Green's Theorem says that
[tex]\int_C (Ldx+ Mdy)= \int_R\int \left(\frac{\partial M}{\partial x}- \frac{\partial L}{\partial y}\right)dxdy[/tex]
Again, the left integral is over a closed path while the right integral is over the area inside the path.
Looks to me like you need to determine what [tex]\frac{\partial}{\partial z*}F(z,z*)[/tex] looks like in terms of partial derivatives with respect to x and y. With z= x- iy, that's an exercise in using the chain rule.
Problem 4 asks you to integrate, using "Cauchy's integral theorem (NOT Cauchy's integral formula)"
[tex]\int_C \frac{g(z)}{(z-z_0)^3} dz[/tex]
where C is a closed path enclosing z0 and g(z) is analytic and single valued inside and on C.
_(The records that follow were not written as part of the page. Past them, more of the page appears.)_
/-- Latches released, and every slot but the current one FREE (R59, R283). -/
def freeSlots (s : State) : State :=
  let s1 := forIdx 16 (fun k st => if st.env.latches.has k then put st (Reg.epochLatchValid k) 0 else st) s
  let s2 := forIdx 4 (fun i st => if i ≠ curSlot st ∧ slotState st i ≠ 0 then dropSlot st i else st)
    { s1 with env.latches := [] }
  showLatched s2

/-- A port whose supply goes. -/
def portDark (p : Nat) (s : State) : State :=
  let s1 := put (put s (Reg.portStatusState p) 0) (Reg.portStatusLink p) 0
  setVerify (put (put s1 (Reg.portStatusSpeed p) 0) (Reg.portStatusPlcaActive p) 0) p (if verifyWanted s p then 1 else 0)

/-- The PCIe link goes down with the endpoint's supply (R272, R291). -/
def hostDark (s : State) : State :=
  let s1 := dropPosted s
  let s2 := put (put (put s1 Reg.hbStatusP48Up 0) Reg.hbStatusBme 0) Reg.hbStatusDstate 0
  let s3 := put (put (put (put s2 Reg.hbStatusDlActive 0) Reg.hbStatusRate 0) Reg.hbStatusWidth 0) Reg.hbStatusAspm 0
  { resetHostIf s3 with
    host.pmeEn := false, host.pmeStatus := false, host.d3cold := false, host.openReads := [], host.retry := []
    host.semWait := [], cnt.dump := [] }

/-- PPS_OUT and PE_WAKE_N take their in-reset states (R416, R436). [DEDUCED, log 102] -/
def pinsDark (s : State) : State :=
  let s1 := releasePeWake s
  { s1 with time.ppsOutHigh := false, time.ppsOutUntil := none }

/-- Jobs that were running go back to the head of the queue; bulk MAC work ends with its cores. [DEDUCED, log 104] -/
def stopCores (s : State) : State :=
  let s1 := s.vault.mcj.foldl (fun (st : State) e => put st (Reg.mcjStatusState e.1) 0) (put s Reg.macStatusSuspended 0)
  { s1 with
    jobs.queue := s1.jobs.running.map (fun e => e.2) ++ s1.jobs.queue, jobs.running := [], jobs.startedAt := [], jobs.budget := []
    vault.mcj := [], vault.suspCores := [], net.probing := none, net.slotUsed := 0 }

/-- What the power-state transition does, the arbiter having accepted CUTOFF. [DEDUCED, log 102] -/
def noReturn (s : State) : State :=
  let s1 := abortCommit (clearConvs (clearFrags (discardHeld (bump s Reg.descentsDescents) true)))
  let s2 := stopCores (pinsDark (hostDark (freeSlots s1)))
  let s3 := forIdx 48 portDark { s2 with
    tm.leafTok := [], tm.portTok := [], tm.meters := [], edge.joined := [], net.verifySent := [], net.verifyAt := [] }
  let s4 := put (putFlag s3 Reg.fcStatusFaultN true) Reg.bootStatusReady 0
  { armWake s4 with
    wake.sleepDecoders := decodersNow s4, wake.latch := false, wake.abortFor := none, wake.cutoffAt := s.time.now
    wake.requested := false, wake.reqParked := false, wake.reqForce := false, wake.excursion := false
    cpu.badWords := s4.cpu.badWords.del 2, mem.bankH := [], boot.phase := .cutoff }

/-- CUTOFF: a wake event, or any other cause to abort, that has registered first refuses it. -/
def cutoff (s : State) : State :=
  if phaseMay s 4 ∧ savesDone s ∧ s.wake.abortFor.isNone then noReturn s else s

/-! Moored and Parked. -/

/-- Whole seconds since the device entered sleep. -/
def asleepSeconds (s : State) : Nat := (s.time.now - s.wake.sleptAt) / 1000000000

/-- A wake from Parked is a cold boot from VMID (R279, R410). An uncorrectable word met in Moored before an excursion shows
in RETENTION_LOST at this wake (R273). [DEDUCED, log 100] -/
def wakeParked (s : State) : State :=
  let s1 := deviceReset s 6
  let s2 := put (put s1 Reg.wakeCauseFrom 2) Reg.asleepTime (asleepSeconds s)
  { (if s.wake.retentionBad then put s2 Reg.wakeCauseRetentionLost 1 else s2) with boot.phase := .rising }

/-- A wake from Moored begins (R293). An uncorrectable error met in Moored discards all retention (R273). -/
def wakeMoored (s : State) : State :=
  let s1 := put (put s Reg.wakeCauseFrom 1) Reg.asleepTime (asleepSeconds s)
  if s.wake.retentionBad then deviceReset (put s1 Reg.wakeCauseRetentionLost 1) 7
  else { put s1 Reg.pwrStatusPhase 5 with boot.phase := .wakeRising, wake.excursion := false }

/-- Parked: what the always-on domain does not keep is lost, retained coefficients with it (R86), and the Parked timer is
armed (R272, R292). -/
def enterParked (s : State) : State :=
  let n := leAt s.wake.globals 40 8
  let z := deviceReset s 6
  { forIdx 48 (fun p st => put st (Reg.trainStatusCoefValid p) 0) z with
    boot.phase := .parked, wake.sleptAt := s.wake.sleptAt, wake.latch := s.wake.latch, wake.wokeAt := s.wake.wokeAt
    wake.parkAt := if n = 0 then none else some (s.time.now + n * 1000000000)
    wake.armed := false, wake.decoders := [], wake.retentionBad := s.wake.retentionBad }

/-- CUTOFF_COMPLETE (R285), at the end of a descent or of an excursion. [DEDUCED, log 103] -/
def cutoffComplete (s : State) : State :=
  let s1 := { s with wake.sleptAt := s.time.now }
  if s.boot.phase = .cutoff then
    if flag s Reg.pwrStatusTarget then
      (if s.wake.latch then wakeParked (enterParked s1) else enterParked s1)
    else
      let s2 := { s1 with boot.phase := .moored }
      if s.wake.latch then wakeMoored { s2 with wake.wokeAt := s.time.now } else s2
  else if s.boot.phase = .moored ∧ s.wake.excursion ∧ !s.wake.latch then enterParked s
  else s

/-- WAKE_LATCH: a registered wake event starts the supplies. -/
def wakeLatch (s : State) : State :=
  if !s.wake.latch then s
  else match s.boot.phase with
    | .moored => wakeMoored s
    | .parked => wakeParked s
    | _ => s

/-- PARK_TIMER (R292). -/
def parkTimer (s : State) : State :=
  if s.boot.phase = .parked ∧ s.wake.parkAt.any (fun t => decide (t ≤ s.time.now)) then
    wakeParked (noteWake s Reg.wakeCauseTimer 0 (!s.wake.latch))
  else s

/-- EXCURSION (R292): after MOORED_LIMIT seconds SAVE is carried out with a Parked target. The device is Parked
once the rails are down again; a wake event before that ends the excursion. [DEDUCED, log 103] -/
def excursion (s : State) : State :=
  let lim := leAt s.wake.globals 48 4
  if s.boot.phase = .moored ∧ lim ≠ 0 ∧ !s.wake.latch ∧ lim ≤ asleepSeconds s then
    { putFlag (saveKeys (fvWrite s)) Reg.pwrStatusTarget true with wake.excursion := true }
  else s

/-- MOORED_SCRUB (R273): a pass over the retained words of Banks S, G and T and of the retention registers; corrected ones
are counted. -/
def mooredScrub (s : State) (errs : List RetError) : State :=
  if s.boot.phase ≠ .moored then s
  else
    let kept := errs.filter fun e => e.bank != some .h
    let s1 := bumpBy s Reg.pwrScrubCorrected (kept.filter fun e => !e.uncorrectable).length
    let s2 := bump s1 Reg.pwrScrubPasses
    if kept.any fun e => e.uncorrectable then { s2 with wake.retentionBad := true } else s2

/-! Wake sources (R286 to R290). -/

/-- Does a WUF decoder's entry match a frame (R287)? -/
def wufMatches (b : List Byte) (m : BusMsg) : Bool :=
  let mask := leAt b 8 4
  m.format == .cc && !m.rtr && m.ext == bitAt (u8 b 1) 0 && (m.id &&& mask) == (leAt b 4 4 &&& mask) &&
  m.payload.length == u8 b 3 &&
  (u8 b 3 == 0 || (List.range (u8 b 3)).any fun i => (u8 m.payload i &&& u8 b (12 + i)) != 0)

/-- Does a frame carry a logged identity (R278)? -/
def carriesIdent (h : NetHit) (m : BusMsg) : Bool :=
  match h.kind with
  | 0 => edgeId m == h.ident
  | 1 => m.id % 256 == h.ident
  | 2 => h.nid < 8 && ((m.payload[h.nid]?).map fun x => x.toNat) == some h.ident
  | _ => false

/-- Do the decoders of a channel reject a frame: asleep, with its network suppressed and a logged identity in it? -/
def decoderRejects (s : State) (ch : Nat) (m : BusMsg) : Bool :=
  !aloft s && (s.wake.suppressed.any fun e =>
    (match networkRec s e.1 with
     | some b => bitAt (leAt b 8 32) ch
     | none => false) && e.2.any fun h => carriesIdent h m)

/-- The armed decoder of a channel: its entry. -/
def decoderOf (s : State) (ch : Nat) : Option (List Byte) := if s.wake.armed then s.wake.decoders.find ch else none

/-- Does a succession of phases (dominant or recessive, with its length in ns) hold the wake-up pattern (R287)? `acc` are
the phases of the pattern so far, newest first: a dominant and a recessive one of at least the filter time each, and
a dominant one once it has lasted that long, all within 1 ms. A shorter phase restarts the pattern.
[DEDUCED, log 140] -/
def wupFound (filt : Nat) : List (Bool × Nat) → List Nat → Bool
  | [], _ => false
  | (dom, d) :: rest, acc =>
    if d < filt then wupFound filt rest []
    else match dom, acc with
      | true, [r, a] => if a + r + filt ≤ 1000000 then true else wupFound filt rest [d]
      | true, _ => wupFound filt rest [d]
      | false, [a] => wupFound filt rest [d, a]
      | false, _ => wupFound filt rest []

/-- SELECTIVE_WAKE (R287). A frame that matched is captured. [DEDUCED, log 99] -/
def selectiveWake (s : State) (ch : Nat) (k : SwKind) : State :=
  match decoderOf s ch with
  | none => s
  | some b =>
    match k with
    | .wup phases => if u8 b 0 = 1 ∧ wupFound (100 * u8 b 2) phases [] then registerWake s Reg.wakeCauseSwWup ch true false true true else s
    | .wuf m =>
      if u8 b 0 = 2 ∧ wufMatches b m ∧ !decoderRejects s ch m then
        let s1 := registerWake s Reg.wakeCauseSwMatch ch true false true true
        if s1.boot.phase = .inReset ∨ s1.boot.phase = .rising ∨ s1.wake.captured.has ch then s1
        else { s1 with wake.captured := s1.wake.captured.set ch m }
      else s
    | .errCount =>
      if u8 b 0 = 2 ∧ 31 < (s.wake.decoderErr.find ch).getD 0 then
        registerWake s Reg.wakeCauseSwErrcnt ch true false true true
      else s

/-- DECODER_FRAME (R287): an error counts up, an error-free frame down. -/
def decoderFrame (s : State) (ch : Nat) (err : Bool) : State :=
  match decoderOf s ch with
  | none => s
  | some b =>
    if u8 b 0 ≠ 2 then s
    else
      let c := (s.wake.decoderErr.find ch).getD 0
      { s with wake.decoderErr := s.wake.decoderErr.set ch (if err then c + 1 else c - 1) }

/-- LIN_WAKE (R288). -/
def linWake (s : State) (l : Nat) : State :=
  if s.wake.armed ∧ bitAt (u8 s.wake.globals 13) l then registerWake s Reg.wakeCauseLin (16 + l) true false true false
  else s

/-- TC10_WAKE (R289): in Moored from ports in TC10_WAKE_IN, during a descent from any port with TC10. -/
def tc10Wake (s : State) (p : Nat) : State :=
  if t1Port p then
    registerWake s Reg.wakeCauseTc10 p (bitAt (leAt s.wake.globals 24 8) p) false true false
  else s

/-- WAKE_PIN (R286): the pin has reached its active level. -/
def wakePin (s : State) (i : Nat) : State :=
  if s.boot.phase = .off then s
  else
    let s1 := if s.wake.pinsActive.contains i then s else { s with wake.pinsActive := i :: s.wake.pinsActive }
    if bitAt (wakePinCfg (wakeInForce s) i) 0 then registerWake s1 Reg.wakeCausePin i true true true true else s1

/-- WAKE_PIN_RELEASE. -/
def wakePinRelease (s : State) (i : Nat) : State :=
  if s.boot.phase = .off then s else { s with wake.pinsActive := s.wake.pinsActive.erase i }

/-- PERST_N_RISE (R286, R407): the endpoint leaves its reset, and the device wakes with PERST_WAKE. -/
def perstRise (s : State) : State :=
  if s.host.perstN then s
  else
    let s1 := { s with host.perstN := true, host.d3cold := false }
    if bitAt (leAt (wakeInForce s) 0 2) 2 then registerWake s1 Reg.wakeCausePerst 0 true false true false else s1

/-! From the release of the switch die to forwarding (R293, R415). -/

/-- Bytes of a code area's part in a bank. [DEDUCED, log 105] -/
def codePart (m : Mem) (base len : Nat) : List Byte := Mem.readBytes m 0 base len

/-- Size of a GC code area in bytes (R387). -/
def gcAreaBytes (s : State) : Nat := (0x800000 - u8 (structOf s 0x0030) 0 * 0x10000) / 2

/-- The WAKE_CHECK tags (R415): the SP code area in use, and seven equal parts of the GC code area in use. Where the
area is no multiple of seven the last part is the longer. [DEDUCED, log 105] -/
def wakeTags (s : State) : List (List Byte) :=
  let a := gcAreaBytes s
  let part := a / 7
  Config.cmac (keyOf s 5) (codePart s.mem.bankS (s.boot.spArea * 0x80000) 0x80000) ::
  (List.range 7).map fun i =>
    Config.cmac (keyOf s 5)
      (codePart s.mem.bankG (s.boot.gcArea * a + i * part) (if i = 6 then a - 6 * part else part))

/-- The retention save is done: the interrupt controller's copy is armed and the tags are kept (R282, R362, R415). -/
def retentionSave (s : State) : State := { s with intc.armed := true, wake.tags := wakeTags s }

/-- What goes out at the release of the switch die on every wake (R289, R291): WUP on the ports in TC10_WAKE_OUT that are
not already active, and PE_WAKE_N with PE_WAKE_OUT. -/
def wakeOutside (s : State) : State :=
  let ports := (bitList (leAt s.wake.globals 32 8) 48).filter fun p => t1Port p && linkState s p != 3
  let s1 := ports.foldl (fun st p => emit st (.tc10Wake p)) s
  if bitAt (leAt s.wake.globals 0 2) 3 then assertPeWake s1 else s1

/-- SWITCH_DIE_RELEASE: ports with ADMIN_EN start, WUP goes out, PE_WAKE_N is asserted. -/
def switchDieRelease (s : State) : State :=
  if s.boot.phase ≠ .wakeRising then s
  else wakeOutside (applyAdmins { s with boot.phase := .wakeCheck })

/-- WAKE_CHECK (R415), which the safety pair makes: while it is held (R304) no check ends. -/
def wakeCheck (s : State) : State :=
  if s.boot.phase ≠ .wakeCheck ∨ s.cpu.spHeld then s
  else if wakeTags s = s.wake.tags then { s with boot.phase := .wakeTrain }
  else deviceReset (put s Reg.wakeCauseRetentionLost 1) 7

/-- A domain that external port configuration makes Karlasin grandmaster of is locked from the start (R31, R452).
[DEDUCED, log 104] -/
def startGm (s : State) (d : Domain) : State :=
  if extPortCfg s d ∧ !extSlave s d ∧ gmCapable s d then becomeGm s d else s

/-- A tamper event or a failure of the entropy source that no running firmware has seen is reported and journaled (R265, R286).
[DEDUCED, log 98] -/
def reportTamper (s : State) : State :=
  let s1 := if s.vault.entropyUnreported then recordFault { s with vault.entropyUnreported := false } 0x0030 0 0 else s
  if s1.vault.tamperUnreported then
    let cause := get s1 Reg.vaultStatusTamperCause
    recordFault (journal { s1 with vault.tamperUnreported := false } 0x0021 (leBytes 1 cause ++ leBytes 1 s1.vault.tamperPower))
      0x0031 0 cause
  else s1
Of course, "Cauchy's integral formula" would give the result trivially. I presume this is an exercise in proving Cauchy's integral formula. Cauchy's integral theorem says that
[tex]\int_C f(z)dz= 0[/tex] where f(z) is analytic and single valued at every point inside and on C. You can't use it directly because, of course, g(z)/(z-z0)2 is NOT analytic at z0. You might try this: since g(z) is analytic at z0, it is equal to its Taylor series there: g(z)= g(z0)+ g'(z0)(z-z0)+ (g"(z0)/2)(z-z0)(2+ ... Dividing that by (z-z0)2 gives the "Laurent" series
[tex]\frac{g(z)}{(z-z_0)^2}= \frac{g(z_0)}{(z-z_0)^2}+ \frac{g'(z_0)}{(z-z_0)}+ \frac{g"(z_0)}{2}+ ...[/tex]
You should be able to show that the integral of a constant time (z- z0)n around a circle centered on z0 (use the formula z-z0= Reit with [itex]0\le t\le 2\pi[/itex] on the circle of radius R, center z0) is 0 for every n except -1. And you should be able to get a specific value for that case.
You will need to use Cauchy's integral theorem to argue that integral around any such contour C is equal to the integral around a small circle with center z0. From your contour draw a straight line to distance R from z0, go in a circle around z0, then a straight line back to the contour. Those, patched together, give you a contour that does NOT enclose z0 and so, by Cauchy's integral theorem, has integral 0. Now, move the two straight contours together so they cancel out.